Actually, deer are not the only animals that benefit from Jerusalem artichokes. According to one study, a syrup form of the root benefited broiler chickens in several ways. It stimulated the chickens’ growth, and it also had a protective antibiotic effect.

When Do I Plant Jerusalem Artichokes?

The best planting time will depend on your growing region. However, you should plant Jerusalem artichokes 6-8 weeks before the last frost for your area. They need about 18-20 weeks frost free. They will flower around August and September, and then you can harvest them in the fall.

In colder zones, you can plant sunchokes as a perennial. They grow best in mild environments like zones 7-11. You can look up your plant hardiness zone by zip code on the USDA map here.

How To Plant Jerusalem Artichokes

Remember, Jerusalem artichokes are a hardy plant, and they will grow like crazy! So make sure to plant them away from other vegetables and plants because otherwise, they can take over. Besides, the blooms will look lovely in a bed of their own.

cluster of tall yellow sunchokes against blue sky

If you want to make sure the plant won’t be invasive, there’s a simple solution: just cut the flowers off before the seeds develop.

What Kind of Soil Do Sunchokes Need?

Soil-wise, sunchokes prefer alkaline soil. Generally, they grow best in fertile, well drained but well mulched soil.  To prepare for planting, you can fertilize in midsummer with a top dressing of compost.

Do Sunchokes Need Full Sun?

Light-wise, the Jerusalem artichoke grows well in full sun to partial shade.

On to the Planting

The planting part is pretty straightforward! You should plant Jerusalem artichoke seeds about 3 inches apart and 3 inches down.

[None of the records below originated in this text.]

-- ==== Sys2Proof/Tests/Slice0.lean ====
section
/-!
SUPPORT. Tests/Slice0.lean: ill-formed commands refused, one-step tests whose expected results stand in the spec, and for each statement with hypotheses
a theorem that gives, for each of its clauses, a concrete state and operands that meet them together.
-/
namespace Sys2Proof.Tests
open Sys2Proof Sys2Proof.Machine
set_option Elab.async false

/-- The next state of an outcome. -/
def outState (o : Host.Outcome State Fault Refusal) (s : State) : State := match o with | .next t => t | _ => s

/-! ### What the hypotheses of the statements unfold to, as tests that can be evaluated -/

/-- Takes, tested. -/
def takenState (s : State) (node : NodeId) (p : Packet) : Option State :=
  if tileUp s node.toNat && p.dest == node then takeArrived s node.toNat p else none

theorem takes_of {s u : State} {node : NodeId} {p : Packet} (h : takenState s node p = some u) : Takes s node p u := by
  unfold takenState at h
  split at h
  · rename_i c; rw [Bool.and_eq_true] at c; exact ⟨c.1, by simpa using c.2, h⟩
  · cases h

/-- Accepts, tested. -/
def accState (s : State) (node : NodeId) (p : Packet) (later : Bool) : Option State :=
  match takenState s node p with
  | none => none
  | some a =>
    match (if p.opening then rxOpen a node.toNat p else some a) with
    | none => none
    | some b =>
      match (rxOf b node.toNat).find? (rxKey p) with
      | some e =>
        if packetFault p = none ∧ e.sgen = p.sgen.toNat ∧ e.broken = false ∧ e.expected = p.seq.toNat then some (rxAccept b node.toNat p later) else none
      | none => none

theorem accepts_of' {s u : State} {node : NodeId} {p : Packet} {l : Bool} (h : accState s node p l = some u) : Accepts s node p l u := by
  unfold accState at h
  split at h
  · cases h
  · rename_i a ha
    split at h
    · cases h
    · rename_i b hb
      split at h
      · rename_i e he
        split at h
        · rename_i c
          injection h with h
          exact ⟨a, b, takes_of ha, ⟨hb, c.1, e, he, c.2⟩, h.symm⟩
        · cases h
      · cases h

However, if you are planting tubers instead of seeds, they will need to be farther apart—at least 1 foot. Plant them a little deeper than the seeds, about 4-6 inches. Be sure that each piece of tuber that you’re planting has at least one “eye.”

When and How to Harvest 

Harvest your sunchokes before the buds open, when they are still tight and firm and about 3 inches in diameter. The plant should be beginning to brown. Once you’ve harvested the tuber, cut away the dying plant.

Note: The skin of the roots is fairly delicate, so be sure to dig deep enough not to cut into the root.

You can harvest your Jerusalem artichokes all winter until they begin to sprout in the spring.

two hands full of freshly dug Jerusalem artichokes

Can I Grow Jerusalem Artichokes in Containers?

Yes, you can! And actually, container growing is a good way to keep them from taking over your garden. Here’s how:

  1. Make sure you have enough tuber pieces with the eyes for planting. Also, figure on using a separate 5-gallon container for each tuber. 
  2. Mix equal parts garden soil and potting soil or compost in a really large container. A wheelbarrow works! 
  3. Then fill your containers with soil, up to about 2 inches from the top. Plant the tubers 4-6 inches deep, as you would if you were planting in your garden.
  4. Place each container in a sunny spot and water once a week.

Can I Plant Jerusalem Artichokes from the Grocery Store?

Yep, you can! It’s best to start with organic sunchokes if possible.